Graph Patterns: At around 5am, the on-time rates are the highest and the delays are the lowest which suggest that this is the “starting time” for many airports, their staff and travelers. In other words, this would be the begining of the day’s flights as if they start from zero and continue on so there is no previous flight to delay them at this time. The later flights after this, can be affected by congestion or delay build ups.
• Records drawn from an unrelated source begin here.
-- ==== Sys2Proof/Machine/Tick.lean ====
section
/-! DEFINITION. The frame tick (02, R33 to R41), the engine deadline (R49) and the load of the frame counter after TB3's step
(13, R336, R337). The tick ends the running frame, carries out every row that is due at it, and does the work of every block
for the frame that begins, in the order of 02: slots and quays, admissions, engines, link frames. -/
namespace Sys2Proof.Machine

/-! ### The load of the frame counter (R337) -/

/-- A frame number in the new numbering. -/
def rebase (d n : Nat) : Nat := add32 n d

/-- A frame number that may be absent, in the new numbering. -/
def rebaseO (d : Nat) (o : Option Nat) : Option Nat := o.map (rebase d)

/-- A value that takes effect at a frame, in the new numbering. -/
def rebaseAt (d : Nat) (o : Option AtFrame) : Option AtFrame := o.map fun a => { a with frame := rebase d a.frame }

/-- The segment streams of a slot (R337). -/
def rebaseSlot (d : Nat) (x : Slot) : Slot :=
  { x with trs := x.trs.map fun t => { t with n0 := rebase d t.n0, ended := rebaseO d t.ended } }

/-- The pending changes of a bundle. -/
def rebaseBundle (d : Nat) (x : Bundle) : Bundle :=
  { x with
    clearF := rebaseO d x.clearF
    initF := rebaseO d x.initF
    recloseF := rebaseO d x.recloseF
    takeF := rebaseO d x.takeF }

/-- The pending changes of a quay's drive side and its samples. -/
def rebaseQuay (d : Nat) (x : Quay) : Quay :=
  { x with
    modeNext := rebaseAt d x.modeNext
    halfNext := rebaseAt d x.halfNext
    gainNext := x.gainNext.map (rebaseAt d)
    ramp := rebaseO d x.ramp
    eReset := x.eReset.map (rebase d)
    tsWas := x.tsWas.map fun y => { y with frame := rebase d y.frame }
    intake := x.intake.map fun y => { y with frame := rebase d y.frame } }

/-- R337: the fabric's frame numbers: segment streams, a pending pilot apply, and those of pending changes. -/
def rebaseFabric (d : Nat) (x : Fabric) : Fabric :=
  { x with
    slots := x.slots.map fun e => (e.1, rebaseSlot d e.2)
    bundles := x.bundles.map fun e => (e.1, rebaseBundle d e.2)
    pilApply := rebaseO d x.pilApply
    pilFrom := rebaseO d x.pilFrom
    subst := x.subst.map fun u => { u with frame := rebase d u.frame } }

/-- R337: an execution record: REQFRAME and START of a QUEUED record that is not ADMITTED; an admitted one keeps its numbers. -/
def rebaseRec (d : Nat) (x : ExecRec) : ExecRec :=
  if x.admitted then { x with old := decide (x.st = .queued) || decide (x.st = .running) }
  else if x.st = .queued then
    { x with reqFrame := rebase d x.reqFrame, start := rebase d x.start, waitFrom := rebaseO d x.waitFrom }
  else x

/-- R337: the executor's frame numbers. -/
def rebaseExec (d : Nat) (x : ExecSt) : ExecSt :=
  { x with recs := x.recs.map (fun e => (e.1, rebaseRec d e.2)), finalAt := rebaseO d x.finalAt }

/-- R337: the power ledger's frame numbers. -/
def rebaseSched (d : Nat) (x : SchedSt) : SchedSt :=
  { x with decl := x.decl.map fun y => { y with n0 := rebase d y.n0 } }

/-- The waits of the Penvar engine go on for as long as they would have (log 31). -/
def rebasePen (d : Nat) (x : PenSt) : PenSt :=
  { x with
    sess := x.sess.map fun e => (e.1, { e.2 with
      timer := rebase d e.2.timer
      cache := e.2.cache.map fun c => (c.1, { c.2 with doneFrm := rebase d c.2.doneFrm }) })
    openq := x.openq.map fun o => { o with frame := rebase d o.frame }
    install := x.install.map fun y => { y with frame := rebase d y.frame }
    settle := rebaseO d x.settle }

/-- A sweep unit's frame numbers. -/
def rebaseUnit (d : Nat) (x : CalUnit) : CalUnit :=
  { x with
    holdF := rebase d x.holdF
    f0 := rebaseO d x.f0
    last := rebase d x.last
    wait := x.wait.map fun w => { w with frame := rebase d w.frame } }

/-- A pending candidate's frame numbers. -/
def rebasePend {α : Type} (d : Nat) (x : Pend α) : Pend α := { x with first := rebase d x.first, last := rebase d x.last }

/-- The frame numbers of calibration (log 31). -/
def rebaseCal (d : Nat) (x : CalSt) : CalSt :=
  { x with
    band := rebaseAt d x.band
    units := x.units.map (rebaseUnit d)
    caps := x.caps.map fun c => { c with first := rebase d c.first, last := rebase d c.last }
    slotPend := x.slotPend.map fun e => (e.1, e.2.map (rebasePend d))
    quayPend := x.quayPend.map fun e => (e.1, e.2.map (rebasePend d))
    startEnd := x.startEnd.map fun e => (e.1, rebaseO d e.2)
    orphans := x.orphans.map fun e => (e.1, rebase d e.2)
    due := x.due.map fun y => { y with frame := rebase d y.frame } }

/-- The waits of the harbourmaster (log 31). -/
def rebaseMir (d : Nat) (x : MirSt) : MirSt :=
  { x with
    joinEnd := rebaseO d x.joinEnd
    objs := x.objs.map fun o => { o with x := { o.x with frame := rebase d o.x.frame } } }

/-- Announcements of the ports that are due (log 31). -/
def rebasePort (d : Nat) (x : PortSt) : PortSt :=
  { x with nets := x.nets.map fun n => { n with ann := n.ann.map fun a => { a with due := rebase d a.due } } }

/-- R337: Δ is added to every frame number that the device holds internally. -/
def rebaseAll (d : Nat) (s : State) : State :=
  { s with
    fab := rebaseFabric d s.fab
    quays := s.quays.map (rebaseQuay d)
    lanes := s.lanes.map fun (l : Lane) => { l with authFrom := rebaseO d l.authFrom }
    exec := rebaseExec d s.exec
    sched := rebaseSched d s.sched
    pen := rebasePen d s.pen
    cal := rebaseCal d s.cal
    mir := rebaseMir d s.mir
    port := rebasePort d s.port
    boot := { s.boot with stagFrom := rebase d s.boot.stagFrom } }

/-- R336, R337: at tick U, which ends frame s, the frame counter is loaded with U. -/
def frameReload (s : State) : State :=
  if s.time.step = .running then
    let u := usView s.t3Next
    let frm := s.frame
    let s := rebaseAll s.stepDelta (dropChanges s)
    stepRecord u frm { s with frame := u }
  else s

/-- The meaning of FRAME_COUNTER_RELOAD (R337): sent just before tick U. -/
def execFrameCounterReload (s : State) : Out := .next (frameReload s)

/-- The meaning of ENGINE_DEADLINE (R49). -/
def execEngineDeadline (s : State) : Out := .next (frameDeadline s)

/-! ### The end of the running frame -/

/-- The bursts in flight and the stores that the sequencers still hold reach their targets (R440; log 58, 59). No stall outlasts its
frame (R47). -/
def drainSeqs (s : State) : State :=
  (busSettle (4 * s.frameLen - 1) s).modFab fun x => { x with stalls := [], stops := [] }

/-- The mirror link and the harbourmaster at the end of frame `f` (14). -/
def mirrorEnd (f : Nat) (s : State) : State := mirLinkTick (sendFrames (mirRetransmit (epAsk (frameCells f (roleTick s)))))

/-! ### Rows that happen at the tick -/

/-- The lanes and channels at the coming tick (09, 10). The end of STAGING lets ready lanes into RUN (R436). -/
def linkBefore (s : State) : State :=
  if s.up then
    let s := discTick ((List.range 32).foldl (fun s q => laneRows q (laneMiss q s)) s)
    let s := (List.range 32).foldl (fun s q => laneEnterRun q s) (stagingEnd s)
    (List.range 32).foldl (fun s q => chanRows q s) s
  else s

/-- The changes of a bundle that take effect at the coming tick (05, R374). -/
def bundleBefore (b : Nat) (s : State) : State :=
  [bundleCommandApply, bundleUnpark, bundleInitClose, coefApply, coefReclose, takeReclose].foldl (fun s g => g b s) s

/-- The bundles for which the coming tick may bring something: those with a populated slot, and the others that wait for a
command or for coefficients (R138, R143). -/
def State.tickBundles (s : State) : List Nat :=
  let pop := s.popBundles
  let waits := (s.fab.bundles.filterMap fun e => if e.2.cmd ≠ .none ∨ e.2.recloseF.isSome then some e.1 else none)
    ++ tkeys s.fab.pendCoefs
  pop ++ (waits.filter fun b => decide (b ∉ pop)).dedup

/-- R150: a substitution is complete at the latest 4,096 frames after its GO. -/
def substDue (s : State) : State :=
  match s.fab.subst with
  | some u => if 4096 ≤ sub32 s.coming u.frame then substComplete s else s
  | none => s

/-- The session timers and the limits of a millisecond (R293, R295, R297, R305). -/
def sessBefore (s : State) : State :=
  let s := (tkeys s.pen.sess).foldl (fun s i => idleTimeout i (halfTimeout i s)) s
  if s.msTick then s.modPen fun p => { p with openMs := 0, authMs := 0 } else s

/-- Every row that is due at the coming tick. -/
def rowsBefore (s : State) : State :=
  let s := trigTick (bandCompute (calBefore (bandChange s)))
  let s := linkBefore s
  let s := s.tickBundles.foldl (fun s b => bundleBefore b s) s
  let s := tb3Step (tideTableStop (tideStart (pilTakeEffect (ppsRise s))))
  sessBefore (netTick (substDue s))

/-! ### The new frame -/

/-- CKG.FRMSTAT and CKG.FRMRNG: the length of the frame that ends, in CORE cycles (02). -/
def lenNote (s : State) : State :=
  let n := 4 * s.frameLen
  ((s.fs F.CKG_FRMSTAT_LAST n).fs F.CKG_FRMRNG_MIN (Nat.min n (s.fg F.CKG_FRMRNG_MIN))).fs F.CKG_FRMRNG_MAX
    (Nat.max n (s.fg F.CKG_FRMRNG_MAX))

/-- The firmware's count of wraps of TB3 (12). -/
def wrapNote (s : State) : State :=
  let step : Bool := match s.time.step with
    | .armed _ => true
    | _ => false
  s.when (decide (s.t3Next < s.tb 3) && !step) fun s => s.modPen fun p => { p with wraps := p.wraps + 1 }

/-- R33: the bases reach the tick and the frame counter counts. -/
def countTick (s : State) : State :=
  let n := s.coming
  let w := s.time.nsWrap
  let s := { advanceBases (wrapNote (lenNote s)) with frame := n }
  let now := wrapView (s.tb 3)
  s.when (decide (now ≠ w)) fun s => (s.modTime fun t => { t with nsWrap := now }).raise 21

/-- The time block in the frame that begins (13): the servo, the beacon, the event and PPS pins, and the step. -/
def timeTick (s : State) : State :=
  let s := beaconSend (beaconMiss (beaconTick (tb3Tick s)))
  let s := s.modTime fun t => { t with evtOut := if s.up then framemarks s ++ segMarks s s.frame else [] }
  let s := ppsOutEnd 0 (ppsOutEdge 0 s)
  let now := decide (s.time.step = .running)
  let s := s.modFab fun x => { x with stepHist := histPush histLen x.stepHist now }
  s.when now tideStepStop

/-- R148, R150: bundles of failed engines enter PARKED-HOLD at tick `f`, and their transitions are cut. -/
def holdsTick (f : Nat) (s : State) : State :=
  let was := s.fab.bundles
  let s := engineHolds s
  (s.popBundles.filter fun b => decide ((s.bun b).st = .hold) && decide ((tget Bundle.init was b).st ≠ .hold)).foldl
    (fun s b => holdCuts b f s) s

/-- R84: the soft starts whose last frame has been composed, as of frame `f`. -/
def rampTick (f : Nat) (s : State) : State :=
  (List.range 32).foldl (fun s q =>
    match (s.quay q).ramp with
    | some r =>
      if notBefore f (add32 r (2 ^ Nat.min 10 (s.fgi F.QY_DRVCFG_SSLEN q))) then
        (s.modQuay q fun x => { x with ramp := none }).fsi F.QY_DRVSTAT_RAMP q 0
      else s
    | none => s.fsi F.QY_DRVSTAT_RAMP q 0) s

/-- The pilot copy replaced by R80 is no longer needed once every frame that used it has been composed and demodulated. -/
def pilotTick (f : Nat) (s : State) : State :=
  match s.fab.pilFrom with
  | some p => if later f (add32 p 4) then s.modFab fun x => { x with pilFrom := none } else s
  | none => s

/-- The timing sets that a change replaced are no longer needed once every frame that used them has been demodulated (R113). -/
def tsetTick (f : Nat) (s : State) : State :=
  (List.range 32).foldl (fun s q =>
    match (s.quay q).tsWas with
    | some w => if later f (add32 w.frame 4) then s.modQuay q fun x => { x with tsWas := none } else s
    | none => s) s

/-- R35, R39: the work that prepares frame `f`: changes of slots, objects and tables that take effect at its tick, the drive
of its heater frame f + 1, and the queues' credit. -/
def prepareFrame (f : Nat) (s : State) : State :=
  let s := tideAutoArm (tideAdvance (installTick f (slotCtlTick (holdsTick f s))))
  creditAll (measurePower (add32 f 1) (modulateAll (add32 f 1) (4 * s.nextLen) s))

/-- R39, R179: the executor, and the admissions for heater frame f + 3. -/
def admitFrame (f : Nat) (s : State) : State :=
  let s := flushAll f (dropKept (manTick f (truncTick f s)))
  ledgerPrune (add32 f 1) (s.when (s.decides f) (schedTick f))

/-- R103, R469: the fetches of a frame: those that meet an uncorrectable word are errors of M5, and the others correct what they
can. -/
def fetchFrame (s : State) : State :=
  let got := s.fetches
  chunkDeliver got (got.foldl (fun s c =>
    if s.chunkBad c then eccFail 5 (chunkAddr c) false s else eccMend (chunkAddr c) s) s)

/-- R39, R130: the engines compose heater frame f + 2; chunks for heater frame f + 3 are fetched (R103). -/
def composeFrame (f : Nat) (s : State) : State :=
  let s := stagedFrame f (calOpenings f (startAll (add32 f 2) s))
  let s := calAfter (add32 f 1) (tallyFrame f (engineFrame s.sweepTerm f s))
  fetchFrame (chunkRequests (add32 f 3) s)

/-- R39: every quay launches its link frame. -/
def launchAll (f : Nat) (s : State) : State :=
  (List.range 32).foldl (fun s q => laneCounts q (launchFrame q f s.frameLen s)) (tsetTick f (pilotTick f (rampTick f s)))

/-- What else a tick brings: watchdogs, restart bookkeeping, events, pins, mirror frames and the level of the UART source. -/
def houseTick (f : Nat) (s : State) : State :=
  let s := eventTick (restartReset (upTick (loadTick (wdTick s))))
  let s := beginFrames (pinTick s)
  let s := dueTick (objTick f s.mir.objs.length (heldTick s))
  let s := announceGained (pruneHistory (unsyncLanes s))
  uartLevel (s.modPort fun x => { x with craneBeats := [] })

/-- R33: the per-frame work of every block in frame `f`, and the FRAME source. -/
def frameWork (f : Nat) (s : State) : State :=
  (houseTick f (launchAll f (composeFrame f (admitFrame f (prepareFrame f s))))).raise 0

/-- R33: the CORE cycle of the tick that ends frame `f0`. In SAFE entered at it (R516) no block works. -/
def tickCycle (f0 : Nat) (s : State) : State :=
  let s := rowsBefore (mirrorEnd f0 (frameReload s))
  let s := safeAtTick (timeTick (countTick s))
  if s.up then frameWork s.frame s
  else if s.clocked then (houseTick s.frame s).raise 0
  else s

/-- R33: the frame tick, with the deadline of the frame that ends where none was given. -/
def frameTick (s : State) : State :=
  if s.clocked && s.flag F.CKG_PLLSTAT_LOCK0 then
    logCycle (tickCycle s.frame) (drainSeqs (frameDeadline s))
  else s

/-- The meaning of FRAME_TICK (R33). -/
def execFrameTick (s : State) : Out := .next (frameTick s)

end Sys2Proof.Machine
end

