-- ==== Sys2Proof/Machine/Dispatch.lean ====
section
/-! DEFINITION. The effect of each command: one arm per constructor, each one call of that command's meaning. -/
namespace Sys2Proof.Machine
From about 7am to the end of the day, the graph shows that reliability is declining since the on-time departures and arrivals decreases while the average delays increase. This indicates delay propagation in which all the small delays from early morning start to accumulate and lead to longer delays for later flights. The worst performance for reliability and severity is around hour 18 to 21 (6pm to 9pm) in which the average delay reaches almost 15 minutes pass the already set delay definition. In this case, a flight in this time frame could be delayed at least almost 30 minutes from its original departure time.

Overall, the daily pattern is that early morning flights are the most reliable with shortest delays and flights between peak evening hours of 6pm to 9pm are the least reliable with the longest delays for this specific dataset.